The important news is that there are many good examples of how the pupil premium is working.
The Minister said right at the beginning that the Government had three aims in introducing the Bill: enabling parents to work, helping with the cost of living and giving children the best start in life. I think the amendment would fit in very nicely with that. This is the most serious issue in education today, and I remind the Minister that I said that it is not sufficient for the Government to will the ends; they have to will the means. The amendment would have been a useful way to do that. I accept the difficulties in achieving the aim, but this is about the sentiment rather than the amendment, so I beg to ask leave to withdraw the amendment.
Amendment, by leave, withdrawn.
I beg to move amendment 15, in clause 3, page 3, line 14, at end insert—
“(bc) make provision to enable parents to use their total entitlement to free childcare per year flexibly for the purposes of reflecting variations in need effectively (for example school holidays).”
To allow parents to use their entitlement to 30 hours of free childcare flexibly throughout the year.
Amendment 15 is a probing amendment. I hope that when the Minister gets to his feet, he will support my call for flexibility and deliver what I am asking for. I just have a feeling in my water that that will not be the case.
The need for childcare is different for different families. It is clear that most working families can find ways of boxing and coxing their childcare provision during the week. However, we have heard about the variable levels of occupancy, ranging from 75% to 95%. There is heavier childcare occupancy on Tuesday, Wednesday and Thursday, and lighter occupancy on a Monday and Friday as families find other solutions on those days.
Family solutions are as different as the families themselves. Some parents work part time, some work in job shares and, in many families, one parent works a regular pattern of nine-to-five or thereabouts—often the higher earner—while the other works an early morning or a late shift to ensure that there is childcare at the beginning and end of every day. That was the pattern in my home when I was growing up. My dad was pretty rubbish at breakfast, but we got used to it. [Laughter.] He was really rubbish at breakfast, but it allowed both parents to work, and that is what many families do. Some family solutions are dependent on grandparents from both sides of the family taking a share of the childcare. Indeed, in many families today, grandparents are the childcare. Other families do not live close enough to grandparents for that to be a regular, reliable solution.
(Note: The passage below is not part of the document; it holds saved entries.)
/-- A draw from a position (R313, R314): no bits for a token taken without one; none where no token is allowed. -/
def State.drawPos (s : State) (u : Nat) (p : DicePos) : State × Option Nat :=
  if p.dead then (s, none) else
  match p.fixed with
  | some t => (s, some t)
  | none =>
    let d := s.draw24 u
    (d.1, some (pickAt p.cands p.cum p.jp d.2))

/-! ## Verification (R288) -/

/-- The draw of a rejected proposal: over max(0, p − q), or from p when that sum is 0. -/
def State.drawResidual (s : State) (u : Nat) (p : DicePos) (q : Proposal) : State × Option Nat :=
  let qv (v : Nat) : FP32 := ((q.cand.find? fun c => c.1 == v).map (·.2)).getD f32zero
  let rs := p.pairs.map fun c =>
    let d := sub32 c.2 (qv c.1)
    (c.1, if lt32 f32zero d then d else f32zero)
  let sum := (cumul f32zero (rs.map (·.2))).getLastD f32zero
  if lt32 f32zero sum then
    let cum := cumul f32zero (rs.map fun r => div32 r.2 sum)
    let d := s.draw24 u
    (d.1, some (pickAt (rs.map (·.1)) cum cum.length d.2))
  else s.drawPos u p

/-- The outcome of a verification: accepted proposals, the token drawn after them, the position at which it was drawn, a dead end. -/
structure DiceVerdict where
  n    : Nat := 0
  tok  : Option Nat := none
  at_  : Nat := 0
  dead : Bool := false
  deriving DecidableEq, Repr

/-- The loop of R288 from proposal i on. -/
def verifyFrom (u : Nat) (t0 : Bool) (endTok : Nat) (ps : List DicePos) : List Proposal → Nat → State → State × DiceVerdict
  | [], i, s =>
    let p := ps.getD i {}
    let d := (s.drawPos u p)
    (d.1.rngDone u 4, { n := i, tok := d.2, at_ := i, dead := d.2.isNone })
  | g :: rest, i, s =>
    let p := ps.getD i {}
    let stop (d : State × Option Nat) : State × DiceVerdict := (d.1.rngDone u 4, { n := i, tok := d.2, at_ := i, dead := d.2.isNone })
    let accept (s : State) : State × DiceVerdict :=
      if g.token = endTok then (s, { n := i + 1, at_ := i }) else verifyFrom u t0 endTok ps rest (i + 1) s
    if t0 then
      if p.fixed = some g.token then accept s else stop (s, p.fixed)
    else
      let d := s.draw24 u
      let left := rne32 (((Val.fin false d.2 (-24))).mul (val32 g.qtok))
      if lt32 left (p.prob g.token) then accept (d.1.rngDone u 4) else stop (d.1.drawResidual u p g)

/-! ## Mask frames (R349, R351) -/

/-- The grammar state and stack of a position of a job (R313, R349): for PROPOSE, that after the round's earlier proposals. -/
def Seq.gramAt (y : Seq) (mode p : Nat) : Nat × List Nat :=
  let after (q : Proposal) : Nat × List Nat := (q.state, q.stack)
  match mode with
  | 2 => (y.props.getLast?.map after).getD (y.gState, y.gStack)
  | 3 => if p = 0 then (y.gState, y.gStack) else (y.props[p - 1]?.map after).getD (y.gState, y.gStack)
  | _ => (y.gState, y.gStack)

/-- A mask job queued for a position of a sequence on a sampling array: it shares a frame with equal slot, state and entries. -/
def State.queueMask (s : State) (a gram gs : Nat) (stack : List Nat) (q p res ep : Nat) : State :=
  match (s.gslot gram).cur with
  | none => s
  | some g =>
    let m := g.matching gs stack
    let same (f : Mask) : Bool := 4 * f.dice + f.eng == a && f.gram == gram && f.gstate == gs && f.match_ == m && f.res == res && f.epoch == ep
    if s.masks.any same then
      ({ s with masks := s.masks.map fun f => if same f then { f with users := f.users ++ [(q, p)] } else f } : State).addO Od.masksShared 1
    else
      let f : Mask := { dice := a / 4, eng := a % 4, gram := gram, gstate := gs, match_ := m, users := [(q, p)], res := res, epoch := ep }
      { s with masks := s.masks ++ [f] }

/-- MASK_FRAME_COMPLETE (R349): the engine of array a completes the next of its first 32 frames. -/
def execMaskFrameComplete (a : Fin 32) (s : State) : Res :=
  .next <|
    let mine := (s.masks.filter fun f => 4 * f.dice + f.eng == a.val).take 32
    match mine.find? fun f => !f.full with
    | none => s
    | some f =>
      if !s.pdOn (pdSpine (a.val / 8)) then s else
      let s := { s with masks := s.masks.map fun m => if m == f then { m with full := true } else m }
      let s := s.addO Od.masksPrepared 1
      match (s.gslot f.gram).cur with
      | none => s
      | some g =>
        let obj := slotObj f.gram (s.gslot f.gram).gen
        let r := g.stRec f.gstate
        let ms := bits r 127 112 :: f.match_.map fun e => bits (g.reRec e) 109 94
        let s := applyAll (fun s m => s.readSlot 4 obj (g.maOff + g.maskBytes * m) g.maskBytes) s ms
        if bits r 106 103 = 0 then s else s.readSlot 4 obj (g.trOff + 32 * bits r 31 0) (32 * 2 ^ bits r 106 103)

/-- Whether the frame of a position is complete. -/
def State.maskReady (s : State) (a q p ep : Nat) : Bool :=
  s.masks.any fun f => 4 * f.dice + f.eng == a && f.full && f.epoch == ep && f.users.contains (q, p)

/-- A position's feed has completed: its frame is freed with its last position. -/
def State.maskUsed (s : State) (a q p ep : Nat) : State :=
  { s with masks := (s.masks.map fun f =>
      if 4 * f.dice + f.eng == a && f.epoch == ep then { f with users := f.users.erase (q, p) } else f).filter fun f => !f.users.isEmpty }

/-! ## Jobs (R310 to R313, R350) -/

/-- A token advances the automaton of a job (R350): its state and stack after it, or none. -/
def State.advanceTok (s : State) (w endTok : Nat) (st : Nat × List Nat) (t : Nat) : Option (Nat × List Nat) :=
  match djGram w with
  | none => some st
  | some g =>
    if t = endTok then some st else
    match (s.gslot g).cur with
    | none => none
    | some gr => gr.advance st.1 st.2 t

/-- The result word (R312). -/
def resultWord (w : Nat) (tok : Option Nat) (n : Nat) (dead : Bool) (p : DicePos) (faults : Nat) : Nat :=
  packFields [(18, tok.getD 0), (4, n), (1, b2n dead), (1, b2n p.nofin), (11, p.jp), (16, p.tail), (16, sat 16 faults), (16, djEpoch w),
    (1, b2n (tok.isNone && djMode w == 3)), (43, 0), (1, 0)]

/-- The bytes of a stored automaton stack (R345). -/
def stackBytes16 (k : List Nat) : List Byte := (List.range 64).flatMap fun i => leBytes 2 (k.getD i 0xFFFF)

/-- A proposal record (R286). -/
def Proposal.bytes (p : Proposal) : List Byte :=
  leBytes 16 (packFields [(18, p.token), (11, p.cand.length), (3, 0), (32, p.qtok.toNat), (16, p.state), (48, 0)]) ++
    stackBytes16 p.stack ++ p.cand.flatMap fun c => leBytes 4 c.1 ++ leBytes 4 c.2.toNat

/-- A proposal's record written into the sequence's proposal area, a key-value page taken with its first record (R286). -/
def State.putProposal (s : State) (a q : Nat) (g : Proposal) : State :=
  let y := s.seq q
  let put (s : State) (k : Nat) : State := s.putKv k (8448 * y.props.length) g.bytes
  match y.propPage with
  | some k => put s k
  | none => match s.kvAlloc (a / 8) y.tenant a with
    | some (s, k) => put (s.setSeq q { y with propPage := some k }) k
    | none => s
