/-! ## Ranges -/

/-- The ranges the object tables give. -/
def ranges : List (Nat × Nat × Nat × Nat × Nat × Nat) := [
  (0x1100, 0x1100, 0x13, 0x13, 1000, 10000000), (0x1100, 0x1100, 0x1B, 0x1B, 2, 100), (0x1200, 0x1200, 3, 3, 100, 10000000),
  (0x2001, 0x2001, 0x01, 0x62, 0, 2), (0x2100, 0x2100, 5, 9, 800, 1500), (0x3000, 0x30FF, 1, 1, 0, 1), (0x3100, 0x313F, 1, 1, 0, 1),
  (0x3100, 0x313F, 3, 3, 0, 15), (0x3100, 0x313F, 8, 8, 1, 1000), (0x3100, 0x313F, 0x0B, 0x0B, 0, 15), (0x4000, 0x4000, 0x20, 0x20, 0, 196607),
  (0x50F1, 0x50F1, 3, 3, 0, 15), (0x50F1, 0x50F1, 4, 4, 1, 15), (0x6000, 0x6000, 4, 4, 1, 262144), (0x6000, 0x6000, 0x20, 0x20, 2, 1000),
  (0x6000, 0x6000, 0x21, 0x21, 1, 1024), (0x6000, 0x6000, 0x2B, 0x2B, 1, 32), (0x6040, 0x607F, 2, 2, 1, 2), (0x7000, 0x700F, 2, 2, 1, 2),
  (0x7000, 0x700F, 6, 6, 0, 31), (0x7040, 0x707F, 2, 2, 1, 2), (0x7040, 0x707F, 7, 7, 0, 31), (0x70A0, 0x70BF, 5, 5, 64, 131072),
  (0x70A0, 0x70BF, 6, 6, 1, 1024), (0x70A0, 0x70BF, 7, 7, 1, 16384), (0x70A0, 0x70BF, 0x0A, 0x0A, 0, 2), (0x7100, 0x713F, 2, 2, 1, 2),
  (0x7140, 0x714F, 1, 1, 0, 1), (0x7140, 0x714F, 2, 2, 0, 63), (0x7140, 0x714F, 3, 3, 0, 8), (0x7140, 0x714F, 6, 6, 1, 508),
  (0x71F0, 0x71F0, 2, 2, 1, 2 ^ 24), (0x71F1, 0x71F1, 2, 2, 1000, 20000), (0x71F1, 0x71F1, 0x0A, 0x0A, 0, 7), (0xA000, 0xA000, 5, 5, 0, 1),
  (0xB000, 0xB000, 1, 0x0C, 0, 10), (0xB001, 0xB001, 1, 1, 0, 1), (0xB001, 0xB001, 5, 5, 9600, 3000000)]

/-- Whether a value lies in its object's range, or is one of the values it may take. -/
def inRange (k v : Nat) : Bool :=
  (ranges.all fun r => !keyIn k r.1 r.2.1 r.2.2.1 r.2.2.2.1 || decide (r.2.2.2.2.1 ≤ v ∧ v ≤ r.2.2.2.2.2)) &&
  (k != Od.codeWidth || v == 256 || v == 512 || v == 1024 || v == 2048) &&
  (k != Od.indexSpineSlots || v == 0 || v == 128) && (k != Od.indexRimSlots || v == 0 || v == 160) &&
  (k != Od.indexStackSlots || v == 0 || v == 48) && (k != Od.taSelect || taExists v) &&
  (!keyIn k 0x7100 0x713F 3 3 || v % 4096 == 0)

/-! ## The checks of the chapters -/

/-- Whether a ladder is valid (R249): its entries up to the first ABSENT are of actions its stage has. -/
def ladderOk (stage v : Nat) : Bool :=
  (List.range (ladLen v)).all fun l =>
    let e := ladEntry v l
    let a := ladAction e
    a == 1 || (stage == 1 && a == 4 && decide (1 ≤ ladParam e)) || (stage == 2 && a == 2) || (stage == 3 && a == 3)

/-- Whether a class may open (R247). -/
def State.mayOpen (s : State) (c : Nat) : Bool :=
  (List.range 6).all fun i => !bitAt (s.o (Od.kinds c)) i ||
    (stagesOf (i + 1)).all fun st => decide (0 < ladLen (s.o (Od.ladderEncode c + st)))

/-- Whether a bulk class keeps its deadlines at 0 or above its STEP_BUDGET (R247). -/
def State.bulkOk (s : State) (c : Nat) : Bool :=
  !bitAt (s.o (Od.classFlags c)) 0 ||
    [s.o (Od.firstDeadline c), s.o (Od.e2eDeadline c)].all fun d => d == 0 || decide (s.o (Od.stepBudget c) < d)

/-- Whether an ENABLED feature set is the only one of its model and its features are valid (R435, R436). -/
def State.fsetOk (s : State) (i : Nat) : Bool :=
  s.o (Od.fsetState i) != 1 ||
    (((List.range 16).all fun j => j == i || s.o (Od.fsetState j) != 1 || s.o (Od.fsetModel j) != s.o (Od.fsetModel i)) &&
     (List.range (s.o (Od.fsetFeatures i))).all fun f =>
       let v := s.o (Od.feature i f)
       let src := bits v 121 120
       let lsb := bits v 116 110
       let n := bits v 109 104
       src == 0 || (src != 3 && decide (1 ≤ n ∧ n ≤ 32 ∧ lsb + n ≤ (if src = 1 then 64 else 128))))

/-- Whether a template body is valid (R450, R451, R14). (DEDUCED; log entry 75) -/
def bodyValid (bs : List Byte) : Bool :=
  let items := (List.range (bs.length / 4)).map fun i => beAt bs (4 * i) 4
  let ops := items.map fun w => bits w 31 28
  let count (l : List Nat) (op : Nat) : Nat := (l.filter fun o => o == op).length
  let after := (ops.dropWhile fun o => o != 2).drop 1
  let block := after.takeWhile fun o => o != 3
  bs.length % 4 == 0 && decide (1 ≤ items.length ∧ items.length ≤ 1024) && (items.all fun w => decide (bits w 31 28 ≤ 5) && bits w 27 18 == 0) &&
    decide (count ops 1 ≤ 1) && count ops 2 == 1 && count ops 3 == 1 && decide (block.length < after.length) &&
    count ops 4 == 1 && count block 4 == 1 && decide (count ops 5 ≤ 1) && count ops 5 == count block 5 && count block 1 == 0

/-- Whether an earlier body of a template still has admitted requests (R450). -/
def State.oldBody (s : State) (t : Nat) : Bool :=
  let cur := (s.tmplVal t).body
  s.reqs.any fun e => e.2.state == 2 && e.2.tmpl == some t && e.2.tmplV.body != cur

/-- Whether a loaded or loading plan with a BIN_WIDTH other than `w` holds the code width (R218). -/
def State.widthHeld (s : State) (w : Nat) : Bool :=
  (List.range 64).any fun m => decide (1 ≤ s.o (Od.modelState m) ∧ s.o (Od.modelState m) ≤ 4) && (match (s.model m).plan with
    | some p => p.bin != 0 && p.bin != w
    | none => false)

/-- Whether a domain may not be set KEEP_OFF (R556). -/
def State.pdInUse (s : State) (p : Nat) : Bool :=
  (s.stakes.any fun e => e.2.used && e.1 != 511 && (s.stakeDomains e.1).contains p) ||
  ((decide (85 ≤ p ∧ p ≤ 88) || decide (92 ≤ p ∧ p ≤ 95)) && (s.mounted || s.o Od.indexState == 2)) ||
  (decide (p < 84) && (p % 21 == 18 || p % 21 == 19) &&
    s.mem.pages.any fun e => pdStack (e.1 / 24576) == p && e.2.cls != cFREE && e.2.cls != cRETIRED) ||
  s.power.serdesOn.contains p || p == 84 || p == 91

/-- What an INDEX_COMMAND is checked for (R218, R363, R394). -/
def State.indexCmdOk (s : State) (v : Nat) : Bool :=
  let st := s.o Od.indexState
  let x := s.index
  if v = 1 then
    (st == 0 || st == 5 || st == 6) && decide (456 ≤ s.o Od.spareBlocks) && decide (8 ≤ s.o Od.indexBlocks) &&
      decide (s.o Od.modelStoreBlocks + s.o Od.indexBlocks + s.o Od.spareBlocks ≤ 5461) && s.o Od.modelStoreBlocks == x.fmtStore
  else if v = 2 then st == 6 && !s.widthHeld x.fmtWidth
  else v == 3 && s.mounted

/-- The pins a function may be put on (R640). -/
def pinAccepts (n fn : Nat) : Bool :=
  if fn = 1 ∨ fn = 2 then decide (n < 4) else if fn = 7 ∨ fn = 8 then decide (4 ≤ n) else true

/-- An UPDATE_COMMAND in a state that takes it (R630). -/
def State.updateOk (s : State) (v : Nat) : Bool :=
  let st := s.o Od.updateState
  if v = 1 then st == 2 && !s.boot.draining else if v = 2 then st == 4 && !s.boot.draining
  else v == 3 && (st == 2 || (st == 4 && !s.boot.draining))

/-- Objects a write is checked for on the state it leaves. -/
def State.leftOk (s : State) (k : Nat) : Bool :=
  let n := k / 256 % 256
  if k = Od.listCachePages ∨ k = Od.rowCachePages ∨ keyIn k 0x3000 0x30FF 0x13 0x13 then s.stackFits
  else if keyIn k 0x3100 0x313F 1 1 then s.o k == 0 || s.mayOpen n
  else if keyIn k 0x3100 0x313F 2 2 || keyIn k 0x3100 0x313F 6 8 then s.bulkOk n
  else if keyIn k 0x3100 0x313F 0x10 0x13 then ladderOk (k % 256 - 0x10) (s.o k)
  else if keyIn k 0x7140 0x714F 7 7 then decide (s.o (Od.queryMax (n % 16)) + 4 ≤ s.o k ∧ s.o k ≤ 512) && s.fsetOk (n % 16)
  else if keyIn k 0x7140 0x714F 1 0x17 then s.fsetOk (n % 16)
  else true

/-- Checks of the objects' chapters against the state before a write. (DEDUCED; log entry 60) -/
def State.objOk (s : State) (w : SWrite) : Bool :=
  let k := w.key
  let v := normObj k w.val
  let n := k / 256 % 256
  inRange k v &&
  (if k = Od.beatResync then
     v == 1 && (s.beatState == bsHOLDOVER || s.beatState == bsSTANDALONE) && (match s.chain.srcCount with
       | some c => decide (s.beat < c)
       | none => false)
   else if keyIn k 0x2001 0x2001 1 0x62 then v != 2 || !s.pdInUse (k % 256 - 1)
   else if keyIn k 0x5000 0x503F 2 2 then
     let st := s.o (Od.modelState n)
     (v == 1 && st == 0) || (v == 2 && st == 3) || (v == 3 && st == 5)
   else if keyIn k 0x5000 0x503F 0x20 0x20 then
     let op := bits v 127 120
     (op == 1 || op == 2) && bits v 111 96 != 0xFFFF && s.o (Od.modelState n) == 3 && (s.model n).sk.isNone
   else if k = Od.indexCommand then s.indexCmdOk v
   else if k = Od.codeWidth then v == s.o k || !s.widthHeld v
   else if k = Od.updateCommand then s.updateOk v
   else if keyIn k 0x70A0 0x70BF 4 4 then bodyValid w.blob && !s.oldBody (n % 32)
   else true)

/-! ## Effects -/

/-- A slot command of a vocabulary, grammar or table slot (R333, R347, R431): LOADING, REPLACING or CLOSING refuse it with BUSY. (DEDUCED; log entry 14) -/
def State.slotCommand (s : State) (k v stKey reasonKey kind busy : Nat) : State :=
  let st := s.o stKey
  if st = 1 ∨ st = 3 ∨ st = 4 then
    let s := s.setO reasonKey busy
    if v = 1 then s.imageRec kind (k / 256 % 64) busy else s
  else
    let s := s.setO k v
    if v = 1 then s.setO stKey (if st = 0 then 1 else 3) else s
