-- ==== Sys2Proof/Machine/Ageing.lean ====
section
/-!
DEFINITION. Ageing samples and the margin planner (20_faults_ageing_record.md R609 to R612).
-/
namespace Sys2Proof.Machine

/-- The power domain of monitored domain i (subindex i + 1): arrays, compute spines, RN and RS (R559). -/
def pdMonitored (i : Nat) : Nat := if i < 32 then pdArray i else pdSpine (i - 32)

/-- The limits of a supply in mV (R610). -/
def supplyMin (i : Nat) : Nat := if i < 32 then 650 else 700
def supplyMax : Nat := 850

/-- MARGIN_CHANGES, LAST_MARGIN_CHANGE and the record of a change (R612). -/
def State.marginChange (s : State) (i mv clk : Nat) : State :=
  let v := packFields [(8, i + 1), (16, mv), (16, clk), (40, 0), (48, s.beat)]
  let s := (s.addO Od.marginChanges 1).setO Od.lastMarginChange v
  s.record 0x15 i (dataDown [(128, v)])

/-- The clock of a monitored domain: the planner clock of an array, SCLK for a spine. -/
def State.agedClk (s : State) (i : Nat) : Nat := if i < 32 then tGet 1200 s.power.planClk i else 1600

def State.aged_ (s : State) (i : Nat) : Aged := tGet {} s.aged i
def State.setAged (s : State) (i : Nat) (x : Aged) : State := { s with aged := tSet {} s.aged i x }

/-- Hours until V_min + F reaches the highest supply, at the slope of a least-squares line through the points, from the latest of them
(R611); a point spans 256 sampling periods. -/
def floorHours (f periodBeats periodUs : Nat) (hist : List Nat) : Nat :=
  let n := hist.length
  if n < 16 then 0xFFFFFFFF else
  let xs := List.range n
  let sx := xs.sum
  let sy := hist.sum
  let sxy := ((xs.zip hist).map fun p => p.1 * p.2).sum
  let sxx := (xs.map fun x => x * x).sum
  let num := n * sxy - sx * sy
  if n * sxy ≤ sx * sy then 0xFFFFFFFF else
  let left := supplyMax - f - hist.getLastD 0
  min 0xFFFFFFFF (left * (n * sxx - sx * sx) * (256 * periodBeats * periodUs) / (num * 3600000000))

/-- The history's part of a sample (R611). (DESIGN CHOICE; log entry 46) -/
def State.ageHistory (s : State) (i vmin : Nat) : State :=
  let x := s.aged_ i
  let x := { x with accum := x.accum + vmin, samples := x.samples + 1 }
  if x.samples < 256 then s.setAged i x else
  let h := x.hist ++ [x.accum / 256]
  let h := h.drop (h.length - 64)
  let s := s.setAged i { x with accum := 0, samples := 0, hist := h }
  s.setO (Od.floorHours i) (floorHours (s.o Od.marginFloorMv) (s.o Od.ageingPeriodBeats) s.periodUs h)

/-- The least number of 5 mV steps that gives a margin of F + 20, within the highest supply (R610). -/
def raisedSupply (f : Nat) (mv : Nat) (margin : Int) : Nat :=
  min supplyMax (mv + 5 * cdiv (((f : Int) + 20 - margin).toNat) 5)

/-- The first row of R610 that applies to a domain's sample. -/
def State.marginPlan (s : State) (i vmin50 : Nat) (margin : Int) : State :=
  let f := s.o Od.marginFloorMv
  let mv := s.o (Od.supplyMv i)
  let clk := s.agedClk i
  let setClk (s : State) (c : Nat) : State :=
    ({ s with power := { s.power with planClk := tSet 1200 s.power.planClk i c } } : State).marginChange i mv c
  let setMv (s : State) (v : Nat) : State := (s.setAged i { s.aged_ i with pending := some v }).marginChange i v clk
  let floorRec (s : State) (pk part out : Nat) : State := s.faultRec 0x32 pk part out 0 0 [(16, ofI16 margin), (16, mv)]
  if margin < (f : Int) + 10 ∧ mv < supplyMax then setMv s (raisedSupply f mv margin)
  else if margin < (f : Int) ∧ i < 32 then
    if clk < 850 then (floorRec s 0 i 1).retireArray i 2 else setClk s (clk - 50)
  else if margin < (f : Int) then floorRec s 12 (pdMonitored i) 0
  else if i < 32 ∧ clk < 1500 ∧ (f : Int) + 20 ≤ (mv : Int) - (vmin50 : Int) then setClk s (clk + 50)
  else if 16 ≤ (s.aged_ i).streak ∧ supplyMin i < mv then setMv s (max (supplyMin i) (mv - 5))
  else s

/-- The supply a domain was started with, where the planner has not set one. -/
def State.supplyKnown (s : State) (i supply : Nat) : State :=
  if s.o (Od.supplyMv i) = 0 then s.setO (Od.supplyMv i) (max (supplyMin i) (min supplyMax supply)) else s

/-- The margin of a sample. -/
def State.marginOf (s : State) (i vmin : Nat) : Int := (s.o (Od.supplyMv i) : Int) - (vmin : Int)

/-- A sample's margin, its streak of high margins and its history (R609 to R611). -/
def State.ageSampled (s : State) (i vmin : Nat) : State :=
  let margin := s.marginOf i vmin
  let s := s.setO (Od.marginMv i) (ofI16 margin)
  let high := decide ((s.o Od.marginFloorMv : Int) + 40 ≤ margin)
  let x := s.aged_ i
  (s.setAged i { x with due := false, streak := if high then x.streak + 1 else 0 }).ageHistory i vmin

/-- AGEING_SAMPLE (R609 to R612): a domain that is ON is sampled at a beat multiple of AGEING_PERIOD_BEATS, or at its first ON after one;
V_min and V_min+50 in mV.  `supply` is the supply the domain was started with, where the planner has not set one (DESIGN CHOICE; log entry 46). -/
def execAgeingSample (d : Fin 38) (vmin vmin50 supply : Fin 65536) (s : State) : Res :=
  .next <|
    let i := d.val
    let x := s.aged_ i
    guardS (s.pdOn (pdMonitored i) && (x.due || s.beat % max 1 (s.o Od.ageingPeriodBeats) == 0)) s fun s =>
      let s := s.supplyKnown i supply.val
      (s.ageSampled i vmin.val).marginPlan i vmin50.val (s.marginOf i vmin.val)

/-- At a boundary: pending voltages take effect (R610), and domains that are OFF at a sampling beat wait for their next ON (R609). -/
def State.ageBoundary (s : State) : State :=
  let s := applyAll (fun (s : State) (e : Nat × Aged) => match e.2.pending with
    | some v => (s.setO (Od.supplyMv e.1) v).setAged e.1 { e.2 with pending := none }
    | none => s) s s.aged
  if s.beat % max 1 (s.o Od.ageingPeriodBeats) != 0 || !s.power.mainOn then s
  else applyAll (fun s i => if s.pdOn (pdMonitored i) then s else s.setAged i { s.aged_ i with due := true }) s (List.range 38)

end Sys2Proof.Machine
end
Whatever childcare solutions families find from birth to the age of three, and from Monday to Friday, many parents tell me—I am sure they tell the Minister the same thing—that the biggest problem is how to manage school holidays. There are holidays at Christmas and Easter and half-term holidays in February, May and October, but what parents really worry about are the six-week summer holidays. Two working parents with 25 days of holiday entitlement each, and understanding and flexible colleagues, could theoretically cover all but three weeks of the school holidays, but that would mean giving up all their holiday entitlement and in most cases never having one day when all the family is on leave together. Many other families find themselves in situations that are not even as fortunate as that, and not all employers are accommodating. Most parents work alongside colleagues who also want time off during the school holidays, so they cannot depend on taking their full entitlement in the school holiday period.
My hon. Friend describes the situation for a family with two parents in work. The situation is far, far worse for lone parents, not all of whom have local family support, particularly if they have had to move house to find somewhere affordable to live.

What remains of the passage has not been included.